>>>

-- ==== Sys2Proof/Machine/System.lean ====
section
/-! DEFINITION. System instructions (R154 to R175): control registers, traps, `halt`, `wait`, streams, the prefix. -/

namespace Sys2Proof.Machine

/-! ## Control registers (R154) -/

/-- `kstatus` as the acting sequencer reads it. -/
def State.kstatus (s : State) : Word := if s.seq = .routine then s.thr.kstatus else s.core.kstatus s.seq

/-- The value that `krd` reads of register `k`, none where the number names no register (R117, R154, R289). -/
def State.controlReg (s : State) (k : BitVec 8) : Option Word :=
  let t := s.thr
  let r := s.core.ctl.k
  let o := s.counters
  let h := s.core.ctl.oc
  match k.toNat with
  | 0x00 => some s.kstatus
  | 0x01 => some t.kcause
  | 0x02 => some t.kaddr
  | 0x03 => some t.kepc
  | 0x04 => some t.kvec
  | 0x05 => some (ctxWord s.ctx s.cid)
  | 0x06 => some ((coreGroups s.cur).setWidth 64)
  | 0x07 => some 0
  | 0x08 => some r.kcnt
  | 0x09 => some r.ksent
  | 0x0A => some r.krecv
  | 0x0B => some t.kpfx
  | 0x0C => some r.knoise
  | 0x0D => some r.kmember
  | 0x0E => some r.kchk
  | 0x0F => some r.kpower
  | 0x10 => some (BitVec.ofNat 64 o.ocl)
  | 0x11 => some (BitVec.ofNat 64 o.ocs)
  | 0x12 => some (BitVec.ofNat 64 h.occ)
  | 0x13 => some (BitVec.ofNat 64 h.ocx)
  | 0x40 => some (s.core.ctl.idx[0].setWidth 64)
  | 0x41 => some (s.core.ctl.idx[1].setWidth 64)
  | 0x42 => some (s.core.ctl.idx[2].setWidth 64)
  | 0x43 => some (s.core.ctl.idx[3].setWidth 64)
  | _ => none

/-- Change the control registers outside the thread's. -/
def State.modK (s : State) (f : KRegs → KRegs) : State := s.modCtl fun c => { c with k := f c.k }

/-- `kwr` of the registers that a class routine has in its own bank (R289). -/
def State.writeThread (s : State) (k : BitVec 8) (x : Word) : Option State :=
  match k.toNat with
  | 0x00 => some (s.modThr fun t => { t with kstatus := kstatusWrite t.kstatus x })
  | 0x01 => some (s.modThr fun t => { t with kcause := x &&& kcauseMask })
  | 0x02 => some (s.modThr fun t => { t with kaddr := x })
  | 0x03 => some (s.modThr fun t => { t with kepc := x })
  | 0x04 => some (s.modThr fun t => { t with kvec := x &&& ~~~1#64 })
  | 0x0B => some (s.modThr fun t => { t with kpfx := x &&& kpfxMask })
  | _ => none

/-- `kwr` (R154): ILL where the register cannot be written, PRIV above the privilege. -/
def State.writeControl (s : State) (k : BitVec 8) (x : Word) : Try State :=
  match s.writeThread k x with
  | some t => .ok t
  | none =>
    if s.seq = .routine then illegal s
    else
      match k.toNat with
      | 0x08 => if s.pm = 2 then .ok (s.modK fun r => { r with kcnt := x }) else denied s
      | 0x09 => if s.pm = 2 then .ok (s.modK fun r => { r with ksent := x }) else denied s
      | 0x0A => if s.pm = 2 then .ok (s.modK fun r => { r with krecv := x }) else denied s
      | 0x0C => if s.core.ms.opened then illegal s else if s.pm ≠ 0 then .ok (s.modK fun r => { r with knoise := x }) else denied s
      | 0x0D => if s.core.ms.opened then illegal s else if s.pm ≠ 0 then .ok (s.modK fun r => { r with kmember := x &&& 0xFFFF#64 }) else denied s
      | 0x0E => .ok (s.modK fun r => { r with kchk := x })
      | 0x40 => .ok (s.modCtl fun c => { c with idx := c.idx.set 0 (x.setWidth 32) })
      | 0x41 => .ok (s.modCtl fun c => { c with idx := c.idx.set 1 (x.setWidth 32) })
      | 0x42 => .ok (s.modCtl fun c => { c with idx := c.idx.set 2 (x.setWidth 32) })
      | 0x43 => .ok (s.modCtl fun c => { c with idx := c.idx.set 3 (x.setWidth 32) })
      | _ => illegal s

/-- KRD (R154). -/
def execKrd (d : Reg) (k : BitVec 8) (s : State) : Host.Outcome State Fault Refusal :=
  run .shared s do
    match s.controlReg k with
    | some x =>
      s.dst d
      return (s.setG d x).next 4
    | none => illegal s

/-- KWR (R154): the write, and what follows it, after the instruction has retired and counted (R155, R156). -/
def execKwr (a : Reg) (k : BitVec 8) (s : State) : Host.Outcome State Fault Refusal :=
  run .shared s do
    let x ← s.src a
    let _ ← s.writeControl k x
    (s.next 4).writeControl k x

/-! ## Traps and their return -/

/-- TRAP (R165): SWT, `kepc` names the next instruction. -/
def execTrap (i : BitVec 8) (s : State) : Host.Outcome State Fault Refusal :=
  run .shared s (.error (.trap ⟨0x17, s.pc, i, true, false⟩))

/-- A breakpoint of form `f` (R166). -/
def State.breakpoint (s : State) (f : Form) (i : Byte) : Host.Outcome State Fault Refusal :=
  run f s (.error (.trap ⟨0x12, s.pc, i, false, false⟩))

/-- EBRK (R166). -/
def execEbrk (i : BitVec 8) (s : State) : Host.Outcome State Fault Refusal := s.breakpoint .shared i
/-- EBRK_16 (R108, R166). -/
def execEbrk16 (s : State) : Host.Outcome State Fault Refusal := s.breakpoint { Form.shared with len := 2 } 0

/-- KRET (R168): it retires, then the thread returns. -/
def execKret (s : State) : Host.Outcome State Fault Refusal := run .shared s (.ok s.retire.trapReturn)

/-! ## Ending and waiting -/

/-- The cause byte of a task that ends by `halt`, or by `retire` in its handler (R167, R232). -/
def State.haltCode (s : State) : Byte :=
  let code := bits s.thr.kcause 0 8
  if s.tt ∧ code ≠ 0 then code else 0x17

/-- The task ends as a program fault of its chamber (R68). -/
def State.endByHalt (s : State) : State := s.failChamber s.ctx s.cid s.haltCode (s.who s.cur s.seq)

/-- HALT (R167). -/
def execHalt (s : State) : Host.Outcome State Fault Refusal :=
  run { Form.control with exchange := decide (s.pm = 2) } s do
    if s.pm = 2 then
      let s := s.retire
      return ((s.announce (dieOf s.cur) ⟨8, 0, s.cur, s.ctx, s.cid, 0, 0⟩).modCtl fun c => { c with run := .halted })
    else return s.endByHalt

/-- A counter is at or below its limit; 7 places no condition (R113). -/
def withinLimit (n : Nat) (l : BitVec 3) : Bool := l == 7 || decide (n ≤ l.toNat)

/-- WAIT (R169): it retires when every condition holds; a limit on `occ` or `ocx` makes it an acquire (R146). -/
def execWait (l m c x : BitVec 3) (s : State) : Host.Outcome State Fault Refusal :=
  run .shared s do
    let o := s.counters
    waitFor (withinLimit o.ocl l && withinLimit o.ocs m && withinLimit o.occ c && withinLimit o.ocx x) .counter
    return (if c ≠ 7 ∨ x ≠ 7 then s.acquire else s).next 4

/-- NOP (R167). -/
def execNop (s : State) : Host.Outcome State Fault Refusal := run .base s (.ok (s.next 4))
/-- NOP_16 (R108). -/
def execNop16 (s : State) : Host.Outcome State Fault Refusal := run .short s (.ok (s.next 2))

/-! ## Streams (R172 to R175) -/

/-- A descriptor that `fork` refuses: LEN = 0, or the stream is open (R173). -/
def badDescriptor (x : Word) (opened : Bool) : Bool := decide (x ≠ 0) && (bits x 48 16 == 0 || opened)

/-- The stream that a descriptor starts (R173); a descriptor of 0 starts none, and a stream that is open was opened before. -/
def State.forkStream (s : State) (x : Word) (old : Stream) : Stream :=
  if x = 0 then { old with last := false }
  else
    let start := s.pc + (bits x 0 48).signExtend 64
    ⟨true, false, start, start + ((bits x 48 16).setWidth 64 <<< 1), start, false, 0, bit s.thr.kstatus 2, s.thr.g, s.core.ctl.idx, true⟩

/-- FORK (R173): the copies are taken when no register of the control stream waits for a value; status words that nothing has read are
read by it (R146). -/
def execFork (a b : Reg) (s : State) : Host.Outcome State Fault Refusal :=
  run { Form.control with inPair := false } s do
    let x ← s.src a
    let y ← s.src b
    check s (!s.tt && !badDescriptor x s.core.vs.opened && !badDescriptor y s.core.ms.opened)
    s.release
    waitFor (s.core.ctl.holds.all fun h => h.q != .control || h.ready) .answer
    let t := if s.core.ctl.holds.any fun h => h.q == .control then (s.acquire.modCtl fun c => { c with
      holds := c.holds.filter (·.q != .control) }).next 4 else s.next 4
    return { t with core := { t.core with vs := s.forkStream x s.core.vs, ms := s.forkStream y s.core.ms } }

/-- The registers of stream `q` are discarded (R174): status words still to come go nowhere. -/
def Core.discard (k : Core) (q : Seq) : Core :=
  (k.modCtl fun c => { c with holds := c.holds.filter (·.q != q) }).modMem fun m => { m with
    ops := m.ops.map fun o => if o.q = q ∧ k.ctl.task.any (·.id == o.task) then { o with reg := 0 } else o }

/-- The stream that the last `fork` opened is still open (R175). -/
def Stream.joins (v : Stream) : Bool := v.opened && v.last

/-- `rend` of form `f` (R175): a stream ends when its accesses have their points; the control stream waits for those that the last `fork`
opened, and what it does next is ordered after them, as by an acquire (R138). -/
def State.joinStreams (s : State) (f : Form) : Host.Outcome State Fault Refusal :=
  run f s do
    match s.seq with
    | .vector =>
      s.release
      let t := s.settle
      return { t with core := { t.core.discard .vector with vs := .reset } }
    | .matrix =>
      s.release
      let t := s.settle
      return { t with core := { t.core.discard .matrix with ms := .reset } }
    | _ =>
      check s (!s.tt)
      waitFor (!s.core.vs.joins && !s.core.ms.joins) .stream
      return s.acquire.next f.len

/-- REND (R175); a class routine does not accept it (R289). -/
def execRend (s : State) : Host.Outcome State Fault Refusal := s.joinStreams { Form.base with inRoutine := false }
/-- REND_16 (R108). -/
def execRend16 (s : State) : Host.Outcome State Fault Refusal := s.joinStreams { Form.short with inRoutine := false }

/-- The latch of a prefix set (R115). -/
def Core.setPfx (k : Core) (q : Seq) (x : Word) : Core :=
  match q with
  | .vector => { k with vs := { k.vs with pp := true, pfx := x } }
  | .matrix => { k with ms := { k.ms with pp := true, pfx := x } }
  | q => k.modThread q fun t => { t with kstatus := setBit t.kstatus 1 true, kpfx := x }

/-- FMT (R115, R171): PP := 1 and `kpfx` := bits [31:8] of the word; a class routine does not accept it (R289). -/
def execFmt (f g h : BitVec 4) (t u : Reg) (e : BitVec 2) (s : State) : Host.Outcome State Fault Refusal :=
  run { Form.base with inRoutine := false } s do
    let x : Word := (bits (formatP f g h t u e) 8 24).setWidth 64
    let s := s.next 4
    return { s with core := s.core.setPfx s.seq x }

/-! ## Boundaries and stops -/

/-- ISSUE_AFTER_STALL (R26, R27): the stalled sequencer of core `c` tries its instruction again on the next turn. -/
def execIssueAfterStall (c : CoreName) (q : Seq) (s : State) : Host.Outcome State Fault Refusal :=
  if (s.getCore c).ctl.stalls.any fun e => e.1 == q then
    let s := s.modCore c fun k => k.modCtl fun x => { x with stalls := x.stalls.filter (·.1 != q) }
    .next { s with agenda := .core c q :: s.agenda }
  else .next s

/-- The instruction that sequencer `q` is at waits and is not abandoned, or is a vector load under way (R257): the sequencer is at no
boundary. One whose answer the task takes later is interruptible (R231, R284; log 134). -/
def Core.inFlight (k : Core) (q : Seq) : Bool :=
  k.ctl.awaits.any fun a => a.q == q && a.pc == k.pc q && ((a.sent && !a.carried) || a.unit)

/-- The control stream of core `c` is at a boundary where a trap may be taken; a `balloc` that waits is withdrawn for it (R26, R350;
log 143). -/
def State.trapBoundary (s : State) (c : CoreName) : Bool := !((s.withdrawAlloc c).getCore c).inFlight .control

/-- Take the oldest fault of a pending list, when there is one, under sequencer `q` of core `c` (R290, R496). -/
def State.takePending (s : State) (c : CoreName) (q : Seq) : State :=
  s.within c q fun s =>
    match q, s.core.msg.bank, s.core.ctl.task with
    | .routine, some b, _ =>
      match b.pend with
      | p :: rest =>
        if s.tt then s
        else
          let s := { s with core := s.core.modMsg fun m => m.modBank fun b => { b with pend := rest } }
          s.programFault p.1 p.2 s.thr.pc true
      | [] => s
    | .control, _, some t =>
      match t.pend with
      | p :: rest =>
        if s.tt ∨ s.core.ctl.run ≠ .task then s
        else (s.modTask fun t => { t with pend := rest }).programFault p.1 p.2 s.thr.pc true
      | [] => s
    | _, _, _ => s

<<<
>>>

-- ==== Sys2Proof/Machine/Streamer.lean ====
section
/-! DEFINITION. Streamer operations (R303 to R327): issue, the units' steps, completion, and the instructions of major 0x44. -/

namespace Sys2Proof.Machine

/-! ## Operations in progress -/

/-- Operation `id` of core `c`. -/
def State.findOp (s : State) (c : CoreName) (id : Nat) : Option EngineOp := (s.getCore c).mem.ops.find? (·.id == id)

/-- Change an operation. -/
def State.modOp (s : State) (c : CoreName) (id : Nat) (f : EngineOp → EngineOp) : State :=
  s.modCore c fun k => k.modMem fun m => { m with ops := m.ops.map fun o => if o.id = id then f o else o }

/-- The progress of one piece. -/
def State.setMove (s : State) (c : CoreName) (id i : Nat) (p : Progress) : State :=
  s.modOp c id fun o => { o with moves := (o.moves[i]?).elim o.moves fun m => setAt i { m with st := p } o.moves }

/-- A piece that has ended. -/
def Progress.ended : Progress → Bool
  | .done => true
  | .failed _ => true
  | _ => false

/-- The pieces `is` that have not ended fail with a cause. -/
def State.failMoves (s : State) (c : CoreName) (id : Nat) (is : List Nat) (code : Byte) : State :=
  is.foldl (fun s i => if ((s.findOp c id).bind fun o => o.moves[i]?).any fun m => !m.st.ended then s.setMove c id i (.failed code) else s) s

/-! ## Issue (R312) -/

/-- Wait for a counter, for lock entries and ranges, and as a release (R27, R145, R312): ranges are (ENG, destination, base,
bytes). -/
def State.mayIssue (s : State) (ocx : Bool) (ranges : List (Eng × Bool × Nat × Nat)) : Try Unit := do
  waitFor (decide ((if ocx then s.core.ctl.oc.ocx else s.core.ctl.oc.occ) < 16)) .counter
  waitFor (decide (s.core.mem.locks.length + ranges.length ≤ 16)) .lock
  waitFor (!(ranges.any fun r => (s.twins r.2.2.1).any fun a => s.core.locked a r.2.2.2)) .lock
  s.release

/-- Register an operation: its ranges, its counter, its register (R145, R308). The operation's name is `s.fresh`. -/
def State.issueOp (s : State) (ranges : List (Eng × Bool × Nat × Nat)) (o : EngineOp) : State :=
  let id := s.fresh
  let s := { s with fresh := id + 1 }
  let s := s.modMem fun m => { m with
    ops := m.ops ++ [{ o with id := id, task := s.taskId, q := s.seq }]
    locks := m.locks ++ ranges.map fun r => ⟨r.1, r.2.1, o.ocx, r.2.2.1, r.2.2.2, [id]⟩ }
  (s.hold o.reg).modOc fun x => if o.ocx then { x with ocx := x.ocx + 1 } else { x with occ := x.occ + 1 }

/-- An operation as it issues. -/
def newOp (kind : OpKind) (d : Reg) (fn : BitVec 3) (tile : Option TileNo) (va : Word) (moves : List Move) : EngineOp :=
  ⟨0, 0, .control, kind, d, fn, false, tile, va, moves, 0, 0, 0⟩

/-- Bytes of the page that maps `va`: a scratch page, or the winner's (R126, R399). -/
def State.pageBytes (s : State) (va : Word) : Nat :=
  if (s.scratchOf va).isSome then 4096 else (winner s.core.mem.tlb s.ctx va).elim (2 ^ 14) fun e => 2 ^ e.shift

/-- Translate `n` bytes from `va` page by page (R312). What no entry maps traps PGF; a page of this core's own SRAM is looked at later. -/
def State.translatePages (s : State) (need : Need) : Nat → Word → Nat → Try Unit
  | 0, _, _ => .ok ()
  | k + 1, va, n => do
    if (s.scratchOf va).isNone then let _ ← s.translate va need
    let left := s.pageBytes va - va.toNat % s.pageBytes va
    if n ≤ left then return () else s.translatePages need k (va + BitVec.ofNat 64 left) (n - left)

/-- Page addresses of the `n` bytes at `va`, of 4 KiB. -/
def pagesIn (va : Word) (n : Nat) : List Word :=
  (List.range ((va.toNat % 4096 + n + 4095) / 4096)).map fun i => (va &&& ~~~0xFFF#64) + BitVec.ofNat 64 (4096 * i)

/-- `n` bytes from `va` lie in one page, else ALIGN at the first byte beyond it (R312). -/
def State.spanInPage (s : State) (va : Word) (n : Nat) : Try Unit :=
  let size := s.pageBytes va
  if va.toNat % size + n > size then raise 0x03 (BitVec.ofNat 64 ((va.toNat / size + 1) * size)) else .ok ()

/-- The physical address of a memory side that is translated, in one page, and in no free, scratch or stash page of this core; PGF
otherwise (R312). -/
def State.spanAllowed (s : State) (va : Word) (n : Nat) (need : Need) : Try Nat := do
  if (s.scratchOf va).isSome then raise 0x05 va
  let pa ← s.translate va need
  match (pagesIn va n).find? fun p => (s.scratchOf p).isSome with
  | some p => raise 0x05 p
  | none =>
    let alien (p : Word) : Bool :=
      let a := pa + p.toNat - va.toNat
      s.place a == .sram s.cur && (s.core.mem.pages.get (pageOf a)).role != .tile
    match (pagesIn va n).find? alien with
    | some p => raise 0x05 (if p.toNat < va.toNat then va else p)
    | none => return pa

<<<

Task instructions => Every line in the data that holds the string "pagesIn" should be copied.

Answer for this exercise =>
def pagesIn (va : Word) (n : Nat) : List Word :=
  match (pagesIn va n).find? fun p => (s.scratchOf p).isSome with
    match (pagesIn va n).find? alien with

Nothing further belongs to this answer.